▸ **EXERCISE GOAL**
Please write out exactly the lines of the data below from the line holding "-- ==== Sys2Proof/Word.lean" through the line holding "def Instr.wf : Instr → Bool", and leave out the rest.

▸ **PROVIDED DATA**
-- ==== Sys2Proof/Tests/Slice0.lean ====
section
/-!
SUPPORT. Sys2Proof/Tests/Slice0.lean: the model's own tests: ill-formed commands, the spec's worked examples, and for each
statement of Certificates/Slice0 that has hypotheses a theorem that shows states and operands which meet them together,
clause by clause.
-/
namespace Sys2Proof.Tests

open Sys2Proof.Machine

/- One theorem at a time: a witness evaluates a whole state in the kernel, and many at once need many large stacks. -/
set_option Elab.async false

/-! ## States the witnesses start from -/

/-- A device in Run with every domain on. -/
def run : State :=
  { State.reset with phase := .run, boot := .run, power := { State.reset.power with on := 0x3FF#10, req := 0x3FF#10 },
                     mem := { State.reset.mem with bank0Busy := false, bank1Busy := false },
                     bootUnit := { State.reset.bootUnit with holdReset := false }
                     clocks := { State.reset.clocks with islands := 0xFF#8 } }

/-- That device, with registers set. -/
def withRegs (l : List (Nat × Word)) : State := l.foldl (fun s e => setReg e.1 e.2 s) run

/-- Pairs of an address and a word, from an address on. -/
def numbered (a : Nat) (ws : List (BitVec 14)) : List (Nat × BitVec 14) :=
  match ws with
  | [] => []
  | w :: t => (a, w) :: numbered (a + 1) t

/-- Mason 4 about to run these words at address 8, with these entries on its stack, the last on top. -/
def at4 (ws : List (BitVec 14)) (stack : List Word) (f : MasonUnit → MasonUnit := id) : State :=
  setMason 4 (f { MasonUnit.reset with
    state := .running, prog := numbered 8 ws, pc := 8, stack := stack ++ List.replicate (16 - stack.length) 0#32,
    depth := stack.length }) run
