/-! ### The words that decode, field by field (R51, R52) -/

/-- The kind and argument fields that decode are those of the event they decode to (R51). -/
theorem decodeEvent_eq_ok_iff {kind arg : Nat} {e : Event} :
    decodeEvent kind arg = .ok e ↔ kind = eventKind e ∧ arg = eventArg e := by
  constructor
  · intro h
    match kind, arg with
    | 0, _ => cases h; exact ⟨rfl, rfl⟩
    | 1, 0 | 1, 1 | 2, 0 | 2, 1 => cases h; exact ⟨rfl, rfl⟩
    | 1, _ + 2 | 2, _ + 2 | _ + 3, _ => cases h
  · rintro ⟨rfl, rfl⟩
    cases e with
    | samp l => cases l <;> rfl
    | _ => rfl

/-- With a FrameState's code in the `fs` field, what is left to decode is the event (R51, R52). -/
theorem decode_of_frameCode {tw w : Nat} {fs : FrameState} (h : frameField tw w = frameCode fs) :
    decode tw w = (decodeEvent (kindField tw w) (argField tw w)).map (operationOf fs) := by
  have hle := frameCode_le fs
  rw [decode, h, if_neg (by omega), frameOfCode_frameCode]

/-- A word that decodes has the code of a FrameState in its `fs` field (R53 (a)). -/
theorem exists_frameCode_of_decode {tw w : Nat} {i : Instr} (h : decode tw w = .ok i) :
    ∃ fs, frameField tw w = frameCode fs := by
  unfold decode at h
  split at h
  · cases h
  · split at h
    · cases h
    · rename_i fs hfs
      exact ⟨fs, frameOfCode_eq_some hfs⟩

/-- The words of an operation are those with its three fields. -/
theorem decode_eq_ok_iff {tw w : Nat} {i : Instr} : decode tw w = .ok i ↔
    frameField tw w = frameCode i.frame ∧ kindField tw w = eventKind i.event ∧ argField tw w = eventArg i.event := by
  constructor
  · intro h
    obtain ⟨fs, hfs⟩ := exists_frameCode_of_decode h
    rw [decode_of_frameCode hfs] at h
    cases hev : decodeEvent (kindField tw w) (argField tw w) with
    | error why => rw [hev] at h; cases h
    | ok e =>
      rw [hev] at h
      cases h
      rw [frame_operationOf, event_operationOf]
      exact ⟨hfs, decodeEvent_eq_ok_iff.mp hev⟩
  · rintro ⟨hfs, hev⟩
    rw [decode_of_frameCode hfs, decodeEvent_eq_ok_iff.mpr hev, Except.map, operationOf_frame_event]

/-- Settles O1: the fields of the encoding are the operation's own. -/
theorem decodeOfEncodeIsIdentity : Obligations.DecodeOfEncodeIsIdentity := by
  intro tw i hwf
  have harg := eventArg_lt (e := i.event) hwf
  have hkind : eventKind i.event < 4 := (eventKind_lt i.event).trans (by decide)
  exact decode_eq_ok_iff.mpr ⟨frameField_of_parts _ _ _ harg hkind, kindField_of_parts _ _ _ harg hkind,
    argField_of_parts _ _ _ harg⟩

/-- An event is well-formed as soon as its argument fits the field (R48, R51). -/
theorem Event.wf_of_eventArg_lt {tw : Nat} {e : Event} (htw : 1 ≤ tw) (h : eventArg e < 2 ^ tw) : e.wf tw = true := by
  cases e with
  | edge n => simpa [Event.wf, htw, eventArg] using h
  | _ => simpa [Event.wf] using htw

/-- Settles O2: a word is put together from its fields, which are those of the operation it decodes to. -/
theorem encodeOfDecodeIsIdentity : Obligations.EncodeOfDecodeIsIdentity := by
  intro tw w i htw h
  obtain ⟨hframe, hkind, harg⟩ := decode_eq_ok_iff.mp h
  constructor
  · rw [encode, dispatchWord, eventWord, ← hframe, ← hkind, ← harg, parts_of_word]
  · refine Event.wf_of_eventArg_lt htw ?_
    rw [← harg]
    exact Nat.mod_lt _ (Nat.two_pow_pos tw)
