-- ==== Sys2Proof/Word.lean ====
section
/-! DEFINITION. The words of the block: binary64 and binary32 patterns (`00_scope.md` R9), bytes at the upstream
boundary (`20_memory.md` R40) and the 37-bit request word (`30_encoding.md` R61). -/

namespace Sys2Proof

/-- A byte of a data block's payload (R40). -/
abbrev Byte := BitVec 8

/-- The bit pattern of an IEEE 754 binary64 value (R9). -/
abbrev F64 := BitVec 64

/-- The bit pattern of an IEEE 754 binary32 value (R9). -/
abbrev F32 := BitVec 32

/-- The 37-bit request word `REQ` (R61). -/
abbrev RequestWord := BitVec 37

/-- The 97-bit response word `RSP` (R63). -/
abbrev ResponseWord := BitVec 97

end Sys2Proof
end

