-- ==== Sys2Proof/WellFormed.lean ====
section
/-! DEFINITION. Which terms stand for something: every operation does (`30_encoding.md` R65); an assembler statement
does when its operands are in their ranges and in their number (R68 to R70). -/

namespace Sys2Proof

/-- Every request is legal: "No request word is illegal, reserved or a hint" (R65). The operands' widths are in their
types, so no check is left. -/
def Instr.wf : Instr → Bool
  | .project _ _ _ => true

/-- The range checks of R68 (`ch` 0..31, `az_raw` and `dist_raw` 0..65535), the operand count of R69 (33 operands:
the azimuth and 32 distances) and `n ≥ 1` of R70. -/
def Stmt.wf : Stmt → Bool
  | .project ch az dist => decide (ch < 32) && decide (az < 65536) && decide (dist < 65536)
  | .block az dists => decide (az < 65536) && decide (dists.length = 32) && dists.all (fun d => decide (d < 65536))
  | .idle n => decide (1 ≤ n)

end Sys2Proof
end

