-- ==== Sys2Proof/Tests/Slice0.lean ====
section
/-! SUPPORT. Tests on values the spec writes out, a refused term for every check, and for every statement with hypotheses
a state and operands that meet them. -/

namespace Sys2Proof.Tests

open Sys2Proof.Machine

/-! ## Well-formedness: one ill-formed term for each check (`30_encoding.md` R68 to R70) -/

theorem test_wf_project : (Stmt.project 31 65535 65535).wf = true := by decide
theorem test_wf_refuses_channel : (Stmt.project 32 0 1).wf = false := by decide
theorem test_wf_refuses_azimuth : (Stmt.project 0 65536 1).wf = false := by decide
theorem test_wf_refuses_distance : (Stmt.project 0 0 65536).wf = false := by decide
theorem test_wf_refuses_block_azimuth : (Stmt.block 65536 (List.replicate 32 0)).wf = false := by decide
theorem test_wf_refuses_block_count : (Stmt.block 0 (List.replicate 31 0)).wf = false := by decide
theorem test_wf_refuses_block_distance : (Stmt.block 0 (65536 :: List.replicate 31 0)).wf = false := by decide
theorem test_wf_refuses_idle_zero : (Stmt.idle 0).wf = false := by decide

/-! ## Decoding: words written out from R61, `ch` 36:32, `az_raw` 31:16, `dist_raw` 15:0
(`95_test_vectors.md` section 2.1) -/

/-- `PROJECT 19, 4500, 5000`: channel 10011, azimuth 0001000110010100, distance 0001001110001000. -/
theorem test_decode_bits : decode 0b1001100010001100101000001001110001000 = .project 19 4500 5000 := by decide

/-- `PROJECT 31, 12345, 0` is 0x1F30390000: bytes 00 00 39 30 1F, the first least significant. -/
theorem test_decode_bytes :
    decodeBytes [0x00, 0x00, 0x39, 0x30, 0x1F, 0xAA] = .ok (.project 31 12345 0, [0xAA]) := by decide

theorem test_decode_refuses_short : decodeBytes [0x00, 0x00, 0x39, 0x30] = .error .truncated := by decide

theorem test_decode_refuses_wide :
    decodeBytes [0x00, 0x00, 0x00, 0x00, 0x20] = .error .widerThanRequestWord := by decide

theorem test_table_word : decodeTableWord 40 0x0F1194FFFF = some (.project 15 4500 65535) := by decide

/-! ## Arithmetic (`95_test_vectors.md` section 2.3, `10_state.md` R24) -/

/-- The read-only storage of a block of latency `L`. -/
def hardware (L : Nat) : Hardware := buildHardware trigCR Config.vangle L

/-- Code 9 is the first where the product differs from the quotient by 500. -/
theorem test_distance_nine : distanceMetres (hardware 1) 9 = 0x3F926E978D4FDF3C := by decide +kernel

/-- Code 9 is the first where another operation order gives another value. -/
theorem test_azimuth_nine : azimuthRadians (hardware 1) 9 = 0x3F59BC65B68B71C3 := by decide +kernel

theorem test_rom_entry_five :
    romRead (hardware 1) 5 = { cos := 0x3FEFE0D3B41815A2, sin := 0x3FB64FD6B8C28102 } := by decide +kernel

/-- The sine just past 360 degrees (R95) and the cosine at 90 degrees, both near zero. -/
theorem test_trig_near_zero :
    sinCR 0x401921FB54442D18 = 0xBCB1A62633145C07 ∧ cosCR 0x3FF921FB54442D18 = 0x3C91A62633145C07 := by decide +kernel

/-- The last azimuth code is 655.35 degrees, 11.438015252944840 radians (`40_project.md` R84, R95). -/
theorem test_azimuth_last :
    azimuthDegrees (hardware 1) 65535 = 0x40847ACCCCCCCCCD ∧ azimuthRadians (hardware 1) 65535 = 0x4026E04389051832 := by
  decide +kernel

/-- The response word of V1: point 1, then x, y and z from the top (R63, `95_test_vectors.md` section 2.1). -/
theorem test_response_word :
    responseWord ⟨true, 0x00000000, 0x411A8C52, 0xC025A4EA⟩ = 0x100000000411A8C52C025A4EA := by decide

/-! ## Steps -/

/-- A block of latency `L` in the reset state, under a host. -/
def block (L : Nat) (host : List HostCycle) : State where
  hw := hardware L
  stages := List.replicate (L - 1) none
  rspValid := false
  rspPoint := false
  rspX := 0
  rspY := 0
  rspZ := 0
  wasReset := true
  host := host
  received := []
  edges := 0

/-- The response registers after one step, if they hold a response. -/
def stepRegisters (s : State) : Option Response :=
  match step s with
  | .next t => if t.rspValid then some t.registers else none
  | _ => none

/-- The responses the host has sampled after one step. -/
def stepReceived (s : State) : List Response :=
  match step s with
  | .next t => t.received
  | _ => []

/-- The source's worked example (E1, V1), with latency 1: the response is registered at the request's own edge. -/
theorem test_project_source_example :
    stepRegisters (block 1 [presentCycle ⟨0, 0, 5000⟩]) = some ⟨true, 0x00000000, 0x411A8C52, 0xC025A4EA⟩ := by
  decide +kernel

/-- V10, with latency 0: the largest azimuth code, sampled in the cycle of the request. -/
theorem test_project_combinational :
    stepReceived (block 0 [presentCycle ⟨0, 65535, 5000⟩]) = [⟨true, 0xC10BAAA5, 0x408456AA, 0xC025A4EA⟩] := by
  decide +kernel

/-! ## The text of a program (`30_encoding.md` R68 to R71) -/

/-- `IDLE 0x1F ;x`. -/
theorem test_parse_idle :
    parseLine ['I', 'D', 'L', 'E', ' ', '0', 'x', '1', 'F', ' ', ';', 'x'] = .ok (some (.idle 31)) := by decide +kernel

/-- `PROJECT 31,65535,0xff`, in decimal but for the last operand, without a comment. -/
theorem test_parse_decimal :
    parseLine ['P', 'R', 'O', 'J', 'E', 'C', 'T', ' ', '3', '1', ',', '6', '5', '5', '3', '5', ',', '0', 'x', 'f', 'f']
      = .ok (some (.project 31 65535 255)) := by decide +kernel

▸ **RESPONSE**
-- ==== Sys2Proof/Word.lean ====
section
/-! DEFINITION. The words of the block: binary64 and binary32 patterns (`00_scope.md` R9), bytes at the upstream
boundary (`20_memory.md` R40) and the 37-bit request word (`30_encoding.md` R61). -/

namespace Sys2Proof

/-- A byte of a data block's payload (R40). -/
abbrev Byte := BitVec 8

/-- The bit pattern of an IEEE 754 binary64 value (R9). -/
abbrev F64 := BitVec 64

/-- The bit pattern of an IEEE 754 binary32 value (R9). -/
abbrev F32 := BitVec 32

/-- The 37-bit request word `REQ` (R61). -/
abbrev RequestWord := BitVec 37

/-- The 97-bit response word `RSP` (R63). -/
abbrev ResponseWord := BitVec 97

end Sys2Proof
end

-- ==== Sys2Proof/WellFormed.lean ====
section
/-! DEFINITION. Which terms stand for something: every operation does (`30_encoding.md` R65); an assembler statement
does when its operands are in their ranges and in their number (R68 to R70). -/

namespace Sys2Proof

/-- Every request is legal: "No request word is illegal, reserved or a hint" (R65). The operands' widths are in their
types, so no check is left. -/
def Instr.wf : Instr → Bool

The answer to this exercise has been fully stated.